Мне кажется, она не умела быть не молодой. Случается такое с редкостными, недюжинными людьми: были-жили они когда-то молодыми, по-молодому, молодецки, да так и задержались в этом благодатном состоянии. Им говорят, что пора бы, мол, вспомнить себя, сударыня или сударь. А они несутся в своих бесконечных нетложных делах, ветер словно бы свищет в ушах – и они не слышат, что там им такое говорят.
– Уж очень часто вы в походах, – как-то заметил я Белле Степановне.
– Да я вообще только в походах и жила бы с детьми! – со своей обычной озорной горделивостью заявила она, но сморщила губы: – В этих стенах ску-у-учно воспитывать и – жить. Там же, в тайге… ах, что рассуждать! Надо вас тащить в лес – многое что поймёте и почувствуете. По-настоящему! Очень хочется, – неожиданно перестроилась она на серьёзную ноту, – чтобы каждую минуту в их жизни было что-нибудь красивое и необыкновенное. Ведь сердца у детей – сплошные раны. Надо залечивать рубцы. Лучшее лекарство по жизни – красота. Правильно? Правильно!
Мне не довелось побывать с ней и её детьми в походах, увидеть, как они вживе изучают историю, как врачует она души, но я видел её воспитанников после походов – они разительно отличались от остальных интернатских детей. Тех чаще видишь сосредоточенно-угрюмоватыми, скудно улыбающимися, всё-то болеющими до сероватой бледности на лицах какими-то своими нелёгкими думками и думами. Печальными малорослыми старичками и старушками они воображались мне. А ребятня мамы Беллы – бодрый бесенятский дух так и крутит в них, брызжет во все стороны, точно фонтан. Разговоров о походе с товарищами из других классов столько, что ни одна толстая энциклопедия не уместит. И обсосут косточки каждого мало-мальски интересного происшествия, и навыдумывают с гору всего и всякого. Если слышите, что какая-то группа восьмиклассников заливается смехом, – дети мамы Беллы. Если видите весёлую возню в коридоре – тоже они. Если встречаете румяное детское лицо – и оно зачастую оттуда же.

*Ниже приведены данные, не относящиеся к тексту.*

-- ==== Sys2Proof/Syntax.lean ====
section
/-! DEFINITION. The commands of the module: one constructor of Instr for each row of spec/opcode_table.json, with the
operands that the row's rule gives it. -/

namespace Sys2Proof

/-- The 64-byte header of a Tsudan packet, field by field (R396). -/
structure TsdHeader where
  typ : BitVec 8
  cls : BitVec 8
  flags : BitVec 8
  code : BitVec 8
  length : BitVec 32
  lseq : BitVec 16
  rsvd10 : BitVec 16
  tag : BitVec 32
  part : BitVec 32
  ledger : BitVec 64
  rsvd28 : BitVec 288
deriving DecidableEq, Repr

/-- A fabric flit (R373): its header fields and its 48 payload bytes. -/
structure Flit where
  typ : BitVec 8
  vc : BitVec 2
  mark : Bool
  waited : Bool
  hops : BitVec 3
  hopidx : BitVec 3
  rsvd18 : BitVec 2
  src : BitVec 12
  lseq : BitVec 12
  tsf : BitVec 20
  route : BitVec 30
  rsvd30 : BitVec 2
  payload : Bytes
deriving DecidableEq, Repr

/-- Engine cycles that a bundle waited for its units before it issued, cause by cause: matrix stalls of R80 and swap
waits of R78 on timing alone, vector stalls (R110, R111), reduction stalls (R111, R117), other unit stalls
(R134, R146, R198), and transfers that retries of the die-to-die interface delayed (R486). -/
structure UnitWaits where
  mx : Nat
  vx : Nat
  rd : Nat
  other : Nat
  link : Nat
deriving DecidableEq, Repr

/-- One entry of a folio's queue table (R135, R139). -/
structure QueueEntry where
  core : Nat
  qep : Nat
  packet : Bool
  cut : Nat
  /-- partner core on this module, or on the module of `peerRole` for an FQ -/
  peerCore : Nat
  peerQep : Nat
  peerRole : Nat
  /-- route table entry that an outbound FQ uses -/
  route : Nat
deriving DecidableEq, Repr

/-- One entry of a folio's ring table (R142). -/
structure RingEntry where
  cluster : Nat
  ring : Nat
  shelf : Bool
  /-- core whose carrel holds a carrel ring, 0 to 7 -/
  owner : Nat
  base : Nat
  slotSize : Nat
  slots : Nat
  producer : Nat
  consumer : Nat
  patience : Nat
deriving DecidableEq, Repr

/-- A remote module of a stamp group: its role, the route to it and the route latency into this module (R242). -/
structure StampPeer where
  role : Nat
  route : Nat
  lambda : Nat
deriving DecidableEq, Repr

/-- One entry of a folio's stamp table (R149, R242). -/
structure StampEntry where
  group : Nat
  p : Nat
  members : List Nat
  peers : List StampPeer
deriving DecidableEq, Repr

/-- A remote window entry of a PATCH section (R268). -/
structure PatchWindow where
  entry : Nat
  symbol : Nat
  route : Nat
  minPages : Nat
deriving DecidableEq, Repr

/-- A route of a PATCH section: index, hops as (egress port, role reached), latency (R268). -/
structure PatchRoute where
  index : Nat
  hops : List (Nat × Nat)
  lambda : Nat
deriving DecidableEq, Repr

/-- A byte image written into a WORKING logical partition at load (R255, type 0x0017). -/
structure ConstImage where
  lpart : Nat
  offset : Nat
  bytes : Bytes
deriving DecidableEq, Repr

/-- What the sections of a folio say for which the manual gives no byte layout: CODE, DESCRIPTORS, QUEUES, RINGS,
STAMPS, PATCH and CONSTANTS (R255). -/
structure FolioView where
  code : List (Nat × List (BitVec 64))
  /-- (core, descriptor index, its four words) -/
  descriptors : List (Nat × Nat × List (BitVec 64))
  queues : List QueueEntry
  rings : List RingEntry
  stamps : List StampEntry
  windows : List PatchWindow
  routes : List PatchRoute
  constants : List ConstImage
deriving DecidableEq, Repr

/-- Which unit offers a shelf request (R168, R525). -/
inductive ReqUnit where
  | matrix
  | transfer
  | window
  | accession
  | tsudan
deriving DecidableEq, Repr

/-- A granule request that joins a shelf's pending set (R525): core 0 to 7 of the own cluster, or 8 for the die-network
port; the partition, the partition granule index, and whether it writes: then `data` from byte `first` of the granule.
`owner` is the module core number that issued it, or 256 for none. `moved`: the unit's own command moves the data, and
the request only takes its bank. -/
structure ShelfReq where
  source : Nat
  owner : Nat
  unit : ReqUnit
  part : Nat
  granule : Nat
  write : Bool
  first : Nat
  data : Bytes
  moved : Bool
deriving DecidableEq, Repr

/-- What one tick observes outside the package: sensors and supply averages (R223, R230, R494, R497, R518, R522), and
which curators sent a heartbeat in the tick that ends (R446). -/
structure TickInputs where
  /-- junction temperature in °C of each of the 32 cluster regions -/
  temps : List Nat
  /-- output of each cartridge in 0.1 mW, and whether all eight wavelengths are present -/
  cartridges : List (Nat × Bool)
  vinMv : Nat
  iinMa : Nat
  pinW : Nat
  ipeakMa : Nat
  energyMj : Nat
  inlet : Nat
  outlet : Nat
  heartbeatA : Bool
  heartbeatB : Bool
  /-- the SEAL loop is found open (R467) -/
  sealOpen : Bool
  /-- pulses that each region swallowed in the tick under droop events, besides those of its thermal and power levels
  (R229 to R231) -/
  swallowed : List Nat
  /-- shelf cycles of the tick in which a request waited, for each shelf, besides those that SHELF_ARBITRATION rows
  showed (R173) -/
  conflicts : List Nat
  /-- heater range in use of each optical engine (R366) -/
  tracks : List Nat
deriving DecidableEq, Repr

/-- Why a received flit or packet is rejected (R371, R375, R396, R399). -/
inductive RejectReason where
  | crc
  | sequence
  | unknownType
deriving DecidableEq, Repr

/-- Target of a clearing (R182): a partition of a shelf, or a carrel. -/
inductive ClearTarget where
  | partition (cluster : ClusterId) (part : Fin 8)
  | carrel (core : CoreId)
deriving DecidableEq, Repr

/-- A memory granule that a scrubber reads (R178). -/
inductive ScrubTarget where
  | shelf (cluster : ClusterId) (bank : Fin 64)
  | carrel (core : CoreId)
deriving DecidableEq, Repr

/-- An on-die table in which an uncorrectable error is found (R485). -/
inductive EccTable where
  | catalogue (index : SessIdx)
  | slotTable (slot : SlotId)
  | standingRoute (entry : Fin 2048)
deriving DecidableEq, Repr

/-- The trip conditions of R500. -/
inductive TripCause where
  | overvoltage
  | undervoltage
  | overcurrent
  | short
  | overpower
  | junction (region : ClusterId)
  | coolant
deriving DecidableEq, Repr

/-- What is sensed at power-good (R463, R467). -/
structure PowerSense where
  prefB : Bool
  debug : Bool
  sealOpen : Bool
deriving DecidableEq, Repr
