-- ==== Sys2Proof/Machine/Special.lean ====
section
/-! DEFINITION. The special functions of R106, correctly rounded. VX.RCP and VX.RSQRT are exact integer arithmetic with a
sticky bit. The others bracket the exact value between two fixed-point bounds and round both; where the two bounds round
apart, the precision grows (log entry 5). -/

namespace Sys2Proof

/-- Bounds of a value, in steps of 2^-p. -/
structure Bounds where
  lo : Nat
  hi : Nat
deriving DecidableEq, Repr

/-- Quotient rounded up. -/
def divUp (a b : Nat) : Nat := (a + (b - 1)) / b

/-- Bounds of m × 2^e × 2^p. -/
def boundsOf (p m : Nat) (e : Int) : Bounds :=
  let k := e + p
  if 0 ≤ k then ⟨m * 2 ^ k.toNat, m * 2 ^ k.toNat⟩
  else ⟨m / 2 ^ (-k).toNat, divUp m (2 ^ (-k).toNat)⟩

/-- Bounds of a product. -/
def Bounds.mul (p : Nat) (a b : Bounds) : Bounds := ⟨a.lo * b.lo / 2 ^ p, divUp (a.hi * b.hi) (2 ^ p)⟩

/-- Bounds of a quotient by a number. -/
def Bounds.div (a : Bounds) (n : Nat) : Bounds := ⟨a.lo / n, divUp a.hi n⟩

/-- Bounds of a sum. -/
def Bounds.add (a b : Bounds) : Bounds := ⟨a.lo + b.lo, a.hi + b.hi⟩

/-- Bounds of a reciprocal. -/
def Bounds.inv (p : Nat) (a : Bounds) : Bounds := ⟨2 ^ (2 * p) / a.hi, divUp (2 ^ (2 * p)) a.lo⟩

/-- The Taylor series of e^t from term `n` on, `fuel` terms, with a last term doubled for the rest (t below 1/2). -/
def expSeries (p : Nat) (t : Bounds) : Nat → Nat → Bounds → Bounds → Bounds
  | 0, _, term, acc => ⟨acc.lo, acc.hi + 2 * term.hi⟩
  | fuel + 1, n, term, acc =>
    let next := (term.mul p t).div n
    expSeries p t fuel (n + 1) next (acc.add next)

/-- Repeated squaring. -/
def squares (p : Nat) : Nat → Bounds → Bounds
  | 0, b => b
  | k + 1, b => squares p k (b.mul p b)

/-- Bounds of e^y for y from 0 to below 128. -/
def expBounds (p : Nat) (y : Bounds) : Bounds :=
  let one : Bounds := ⟨2 ^ p, 2 ^ p⟩
  squares p 8 (expSeries p (y.div 256) p 1 one one)

/-- The sum of 2^p / (k × 2^k) for k from `k` on, `fuel` terms. -/
def ln2Sum (p : Nat) : Nat → Nat → Nat
  | 0, _ => 0
  | fuel + 1, k => 2 ^ p / (k * 2 ^ k) + ln2Sum p fuel (k + 1)

/-- Bounds of the natural logarithm of 2. -/
def ln2Bounds (p : Nat) : Bounds := let s := ln2Sum p p 1; ⟨s, s + p + 2⟩

/-- The arctangent series of 1/k, `fuel` terms from term `n`, each rounded down. -/
def atanSum (p k : Nat) : Nat → Nat → Int
  | 0, _ => 0
  | fuel + 1, n =>
    let t : Int := (2 ^ p / ((2 * n + 1) * k ^ (2 * n + 1)) : Nat)
    (if n % 2 = 0 then t else -t) + atanSum p k fuel (n + 1)

/-- Bounds of π by Machin's formula. -/
def piBounds (p : Nat) : Bounds :=
  let s := (16 * atanSum p 5 p 0 - 4 * atanSum p 239 p 0).toNat
  ⟨s - 20 * (p + 2), s + 20 * (p + 2)⟩

/-- The integer square root, bit by bit from bit `k - 1` down. -/
def isqrtBits (n : Nat) : Nat → Nat → Nat
  | 0, r => r
  | k + 1, r => if (r + 2 ^ k) * (r + 2 ^ k) ≤ n then isqrtBits n k (r + 2 ^ k) else isqrtBits n k r

/-- The integer square root. -/
def isqrt (n : Nat) : Nat := isqrtBits n (n.log2 / 2 + 1) 0

/-- Bounds of 1 / √(2π). -/
def invSqrt2PiBounds (p : Nat) : Bounds :=
  let pi := piBounds p
  Bounds.inv p ⟨isqrt (2 * pi.lo * 2 ^ p), isqrt (2 * pi.hi * 2 ^ p) + 1⟩

/-- The alternating series of √(2π) × (Φ(a) − 1/2): term `n`, `fuel` terms, h = a²/2; positive and negative terms are
summed apart. -/
def phiSeries (p : Nat) (h : Bounds) : Nat → Nat → Bounds → Bounds → Bounds → Bounds
  | 0, _, u, pos, neg => ⟨pos.lo - (neg.hi + u.hi), pos.hi + u.hi - neg.lo⟩
  | fuel + 1, n, u, pos, neg =>
    let term := u.div (2 * n + 1)
    let next := (u.mul p h).div (n + 1)
    if n % 2 = 0 then phiSeries p h fuel (n + 1) next (pos.add term) neg
    else phiSeries p h fuel (n + 1) next pos (neg.add term)

/-- Bounds of Φ(±a). -/
def phiBounds (p : Nat) (neg : Bool) (a : Bounds) : Bounds :=
  let h := (a.mul p a).div 2
  let s := phiSeries p h (2 * p + 64) 0 a ⟨0, 0⟩ ⟨0, 0⟩
  let t := s.mul p (invSqrt2PiBounds p)
  let half := 2 ^ p / 2
  if neg then ⟨half - t.hi, half - t.lo⟩ else ⟨half + t.lo, half + t.hi⟩

/-- The first precision of a list at which both bounds round to one FP32 encoding; the value has the sign `neg` and the
bounds are scaled by 2^k. -/
def roundBounds (neg : Bool) (k : Int) (f : Nat → Bounds) : List Nat → Nat
  | [] => 0
  | p :: ps =>
    let b := f p
    let lo := FloatFmt.fp32.rne (.fin neg b.lo (k - p))
    let hi := FloatFmt.fp32.rne (.fin neg b.hi (k - p))
    if lo = hi ∨ ps = [] then lo else roundBounds neg k f ps

/-- The precisions tried, in fraction bits. -/
def precisions : List Nat := [192, 448, 1024]

/-- +∞ in FP32. -/
def fp32Inf : Nat := 0x7F800000

/-- A special-function result that overflowed (R106). -/
def overflowRes (neg : Bool) : LaneRes := { val := FloatFmt.fp32.signed neg fp32Inf, fpOvf := true }

/-- The result of a finite, unlisted input, counted as overflow where it is infinite (R106). -/
def specialRes (v : Nat) : LaneRes := { val := v, fpOvf := v == fp32Inf }

/-- The canonical NaN of a NaN input. -/
def nanRes : LaneRes := { val := FloatFmt.fp32.nanEnc }

/-- Floor of the base-2 logarithm of m × 2^e, m nonzero. -/
def topBit (m : Nat) (e : Int) : Int := (m.log2 : Int) + e

/-- VX.EXP of a value (R106). -/
def specExp (x : Exact) : LaneRes :=
  match x with
  | .nan => nanRes
  | .inf s => { val := if s then 0 else fp32Inf }
  | .fin s m e =>
    if m = 0 then { val := fp32One.toNat }
    else if 7 ≤ topBit m e then (if s then { val := 0 } else overflowRes false)
    else specialRes (roundBounds false 0 (fun p =>
      let b := expBounds p (boundsOf p m e)
      if s then b.inv p else b) precisions)

/-- VX.EXP2 of a value (R106). -/
def specExp2 (x : Exact) : LaneRes :=
  match x with
  | .nan => nanRes
  | .inf s => { val := if s then 0 else fp32Inf }
  | .fin s m e =>
    if m = 0 then { val := fp32One.toNat }
    else if 8 ≤ topBit m e then (if s then { val := 0 } else overflowRes false)
    else
      let d := (-e).toNat
      let v : Int := (m * 2 ^ e.toNat : Nat)
      let v := if s then -v else v
      let n := v / (2 ^ d : Nat)
      let r := (v % (2 ^ d : Nat)).toNat
      specialRes (roundBounds false n (fun p =>
        let l := ln2Bounds p
        expBounds p ⟨r * l.lo / 2 ^ d, divUp (r * l.hi) (2 ^ d)⟩) precisions)

/-- VX.RCP of a value (R106). -/
def specRcp (x : Exact) : LaneRes :=
  match x with
  | .nan => nanRes
  | .inf s => { val := FloatFmt.fp32.signed s 0 }
  | .fin s m e =>
    if m = 0 then overflowRes s
    else
      let k := m.log2 + 64
      let q := 2 ^ k / m
      let sticky := if 2 ^ k % m = 0 then 0 else 1
      let r := FloatFmt.fp32.rne (.fin s (2 * q + sticky) (-(k : Int) - 1 - e))
      { val := r, fpOvf := r % 2 ^ 31 == fp32Inf }

/-- VX.RSQRT of a value (R106). -/
def specRsqrt (x : Exact) : LaneRes :=
  match x with
  | .nan => nanRes
  | .inf s => if s then { val := FloatFmt.fp32.nanEnc, invalid := true } else { val := 0 }
  | .fin s m e =>
    if m = 0 then overflowRes s
    else if s then { val := FloatFmt.fp32.nanEnc, invalid := true }
    else
      let m' := if e % 2 = 0 then m else 2 * m
      let e' := if e % 2 = 0 then e else e - 1
      let k := m'.log2 + 64
      let q := isqrt (4 ^ k / m')
      let sticky := if q * q * m' = 4 ^ k then 0 else 1
      { val := FloatFmt.fp32.rne (.fin false (2 * q + sticky) (-(k : Int) - 1 - e' / 2)) }

/-- VX.SIGM of a value (R106). -/
def specSigm (x : Exact) : LaneRes :=
  match x with
  | .nan => nanRes
  | .inf s => { val := if s then 0 else fp32One.toNat }
  | .fin s m e =>
    if m = 0 then { val := 0x3F000000 }
    else if 7 ≤ topBit m e then { val := if s then 0 else fp32One.toNat }
    else { val := roundBounds false 0 (fun p =>
      let y := expBounds p (boundsOf p m e)
      let one := 2 ^ p
      if s then ⟨one * one / (y.hi + one), divUp (one * one) (y.lo + one)⟩
      else ⟨y.lo * one / (y.lo + one), divUp (y.hi * one) (y.hi + one)⟩) precisions }

/-- VX.GELU of a value (R106). -/
def specGelu (x : Exact) : LaneRes :=
  match x with
  | .nan => nanRes
  | .inf s => { val := if s then FloatFmt.fp32.signBit else fp32Inf }
  | .fin s m e =>
    if m = 0 then { val := 0 }
    else if (Exact.abs x).order (.fin false 8 0) = some .gt then
      { val := if s then FloatFmt.fp32.signBit else FloatFmt.fp32.rne x }
    else { val := roundBounds s 0 (fun p =>
      let a := boundsOf p m e
      let f := phiBounds p s a
      if 0 ≤ e + p then f.mul p a
      else ⟨f.lo * m / 2 ^ (-e).toNat, divUp (f.hi * m) (2 ^ (-e).toNat)⟩) precisions }

end Sys2Proof
end

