/-- One endpoint of a core takes undefined bindings (R275). -/
def State.freeEndpoint (s : State) (n c q : Nat) : State :=
  let w := (Config.freeTable n (1024 + q)).toNat
  s.modQueue c q fun e =>
    { e with bound := decide (w % 2 = 1), packet := decide (w / 2 % 2 = 1), cut := w / 4 % 256, peerCore := w / 1024 % 256
             peerQep := w / 2 ^ 18 % 32, peerRole := w / 2 ^ 23 % 4096, route := w / 2 ^ 35 % 2048 }

/-- A core's instruction store and tables are undefined after a failed load (R275). -/
def State.freeCore (s : State) (c : Nat) : State :=
  let n := s.freeCtr
  let s := s.draw.2
  let t := Config.freeTable n
  let s := s.modCore c fun k =>
    { k with sq := { k.sq with istore := Config.freeStore n, padded := false }
             xf := { k.xf with
               descs := (List.range 256).map fun i => (i, ⟨t (4 * i), t (4 * i + 1), t (4 * i + 2), t (4 * i + 3)⟩)
               running := (List.range 256).map fun i => (i, ((t (1056 + 2 * i)).toNat % 2 ^ 48, (t (1057 + 2 * i)).toNat % 2 ^ 48)) } }
  (List.range 32).foldl (fun (s : State) q => s.freeEndpoint n c q) s

/-- A cluster's ring table is undefined after a failed load (R275). -/
def State.freeRings (s : State) (k : Nat) : State :=
  let n := s.freeCtr
  let s := s.draw.2
  (List.range 64).foldl (fun (s : State) r =>
    let w := (Config.freeTable n r).toNat
    s.modRing k r fun x =>
      { Ring.reset with
        valid := decide (w % 2 = 1), shelf := decide (w / 2 % 2 = 1), producer := w / 4 % 8, consumer := w / 32 % 8
        owner := w / 256 % 8, slotSize := 64 * (w / 2048 % 1024 + 1), slots := w / 2 ^ 21 % 4096 + 1
        base := (Config.freeTable n (64 + r)).toNat % 2 ^ 29, patience := BitVec.ofNat 16 (w / 2 ^ 33), stall := x.stall }) s

/-- The slot of a load that failed is EMPTY again; the cores that it claimed keep undefined stores and tables (R275). -/
def State.undoLoad (s : State) (slot : Nat) : State :=
  let x := s.slot slot
  let ks := (List.range 32).filter x.claims
  let s := (ks.flatMap clusterCores).foldl State.freeCore s
  let s := ks.foldl State.freeRings s
  s.emptySlot slot

/-- A load fails: its command completes and the slot is EMPTY (R275). -/
def State.failLoad (s : State) (slot : Nat) (r : Reply) : State :=
  match (s.slot slot).load with
  | some (p, tag) => (s.undoLoad slot).complete p tag r
  | none => s

-- TENANT_RELEASE and TENANT_BIND

/-- Everything a tenant holds or that is cleared on its behalf is given back. -/
def State.tenantClear (s : State) (t : Nat) : Bool :=
  (s.clusters.all fun c => c.2.parts.all fun e => decide (e.2.waitFor ≠ some t))
    && (s.cores.all fun c => decide (c.2.car.waitFor ≠ some t))

/-- Tenant number as a register field. -/
def tenantId (t : Nat) : Option (BitVec 8) := some (BitVec.ofNat 8 t)

/-- Sets VALID to 0 in every remote window entry of a tenant (R206). -/
def State.dropRemote (s : State) (t : Nat) : State :=
  (s.remote.filter fun e => e.2.valid && decide (e.2.tenant.toNat = t)).foldl
    (fun (s : State) e => s.modRemoteWin e.1 fun r => { r with valid := false }) s

/-- Steps 3 to 7 of R283, as far as they can go now. -/
def State.advanceRelease (s : State) (t : Nat) : State :=
  if s.slots.any fun e => decide (e.2.tenant = t) && decide (e.2.state ≠ .empty) then s
  else
    let s := (List.range 16).foldl (fun (s : State) i =>
      if (s.edition i).state ≠ .free ∧ (s.edition i).tenant = t then s.retireEdition i else s) s
    if s.editions.any fun e => decide (e.2.state ≠ .free) && decide (e.2.tenant = t) then s
    else
      let s := s.beginCloses fun w => w.tenant.toNat = t
      let s := s.dropRemote t
      if s.windows.any fun w => w.2.live && decide (w.2.tenant.toNat = t) then s
      else
        let parts := s.clusters.flatMap fun c =>
          (c.2.parts.filter fun e => decide (e.2.owner = tenantId t) && !e.2.due && decide (e.2.kind ≠ .clearing)).map
            fun e => (c.1, e.1)
        let s := parts.foldl (fun (s : State) kp => s.markClear kp.1 kp.2 .free none (some t)) s
        let s := s.startDue
        let cores := (s.cores.filter fun c => decide (c.2.sq.tenant = tenantId t) && !c.2.car.clearing).map Prod.fst
        let s := cores.foldl (fun (s : State) c => s.startCarrelClear c none (some t)) s
        let s := s.modTenant t fun x => { x with clusters := 0 }
        let held := (s.clusters.any fun c => c.2.parts.any fun e => decide (e.2.owner = tenantId t))
          || (s.cores.any fun c => decide (c.2.sq.tenant = tenantId t) || decide (c.2.car.nextTenant = tenantId t))
        if s.tenantClear t ∧ held = false then
          (s.modTenant t fun _ => Tenant.reset).completeWhere (fun w => decide (w = .release t)) (Reply.ok [])
        else s

/-- The owner that a partition has once its due clearing is over. -/
def Part.heir (p : Part) : Option (BitVec 8) := if p.due then p.nextOwner else p.owner

/-- The tenant whose grant names a cluster. -/
def State.clusterTenant (s : State) (k : Nat) : Option Nat :=
  (s.tenants.find? fun e => e.2.clusters.getLsbD k).map Prod.fst

/-- A TENANT_BIND payload (R413): the partitions it names as (cluster, partition, kind). -/
def bindParts (b : Bytes) : List (Nat × Nat × PartKind) :=
  (List.range (fldAt b 8 2)).map fun i =>
    let w := fldAt b (40 + 2 * i) 2
    (bits w 13 9, bits w 8 6, if bits w 15 14 = 1 then .resident else .working)

/-- Check order 1 of R282, with the fields' own ranges (R413, R284). -/
def bindMalformed (b : Bytes) : Bool :=
  let n := fldAt b 8 2
  let ws := (List.range n).map fun i => fldAt b (40 + 2 * i) 2
  decide (b.length < 40) || decide (512 < n) || decide (b.length ≠ 40 + 2 * n) || !zeroAt b 1 3 || !zeroAt b 10 2
    || !zeroAt b 21 3 || (ws.any fun w => decide (bits w 15 14 ≠ 1 ∧ bits w 15 14 ≠ 2) || decide (w % 64 ≠ 0))
    || !decide ((ws.map fun w => bits w 13 6).Nodup) || decide (4096 < fldAt b 12 4)

/-- A partition entry of TENANT_BIND with an unknown kind or an RSVD bit, or naming a partition again (R282 order 1). -/
def bindEntryBad (b : Bytes) (i : Nat) : Bool :=
  let w := fldAt b (40 + 2 * i) 2
  decide (bits w 15 14 ≠ 1 ∧ bits w 15 14 ≠ 2) || decide (w % 64 ≠ 0)
    || (List.range i).any fun j => decide (bits (fldAt b (40 + 2 * j) 2) 13 6 = bits w 13 6)

/-- INDEX of a MALFORMED TENANT_BIND (R408): the partition entry at fault, 0 where a field of the fixed part is. -/
def bindBadIndex (b : Bytes) : Nat :=
  let n := fldAt b 8 2
  if b.length < 40 ∨ 512 < n ∨ b.length ≠ 40 + 2 * n then 0 else firstBad n (bindEntryBad b)

/-- The owner that a partition would have after the grant. -/
def State.partAfter (s : State) (t : Nat) (named : List (Nat × Nat × PartKind)) (k p : Nat) : Option (BitVec 8) :=
  if named.any fun e => e.1 = k && e.2.1 = p then tenantId t
  else if (s.part k p).heir = tenantId t then none else (s.part k p).heir

/-- R281 after the grant: one tenant per shelf, and only its cluster's tenant above a bound cluster. -/
def State.bindFits (s : State) (t : Nat) (mask : BitVec 32) (named : List (Nat × Nat × PartKind)) : Bool :=
  (List.range 32).all fun k =>
    let owners := ((List.range 8).filterMap fun p => s.partAfter t named k p).map BitVec.toNat
    let cl := if mask.getLsbD k then some t
              else match s.clusterTenant k with
                | some u => if u = t then none else some u
                | none => none
    match cl with
    | some u => owners.all fun o => o = u
    | none => match owners with
      | [] => true
      | o :: os => os.all fun x => x = o

/-- Clusters that the grant removes or moves. -/
def State.bindMovesCluster (s : State) (t : Nat) (mask : BitVec 32) (k : Nat) : Bool :=
  match s.clusterTenant k with
  | some u => if u = t then !mask.getLsbD k else mask.getLsbD k
  | none => false

/-- Partitions that the grant removes or moves. -/
def State.bindMovesPart (s : State) (t : Nat) (named : List (Nat × Nat × PartKind)) (k p : Nat) : Bool :=
  match (s.part k p).heir with
  | some u => decide (s.partAfter t named k p ≠ some u)
  | none => false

Позже я узнал: как турист Белла Степановна в интернате обособленно одинока. Что-то не тянет других воспитателей в комариные таёжные дебри, на горные тропы и речные стремнины. Если выводят детей в поход, то раз-два лет этак в пять – семь, да куда-нибудь в лесок, который находится сразу за городом, окуривается нефтехимическими дымами. Сердятся они на свою звезду незаходящую: как, видимо, безмолвный она укор для них, напоминание о чём-то важном и серьёзном, как судьба. Можно ли за это винить женщин? Мне представляется, что никак нельзя: всё же не каждому суждено быть звездой незаходящей. А вот сердиться не надо бы!
Однажды прибыла Белла Степановна с воспитанниками из какого-то похода. Вваливается заснеженная, краснощёкая ватага в фойе. На вахте разговаривают три-четыре воспитательницы. Белла Степановна – к ним:
– Здравствуйте, девочки! А вот и мы нарисовались!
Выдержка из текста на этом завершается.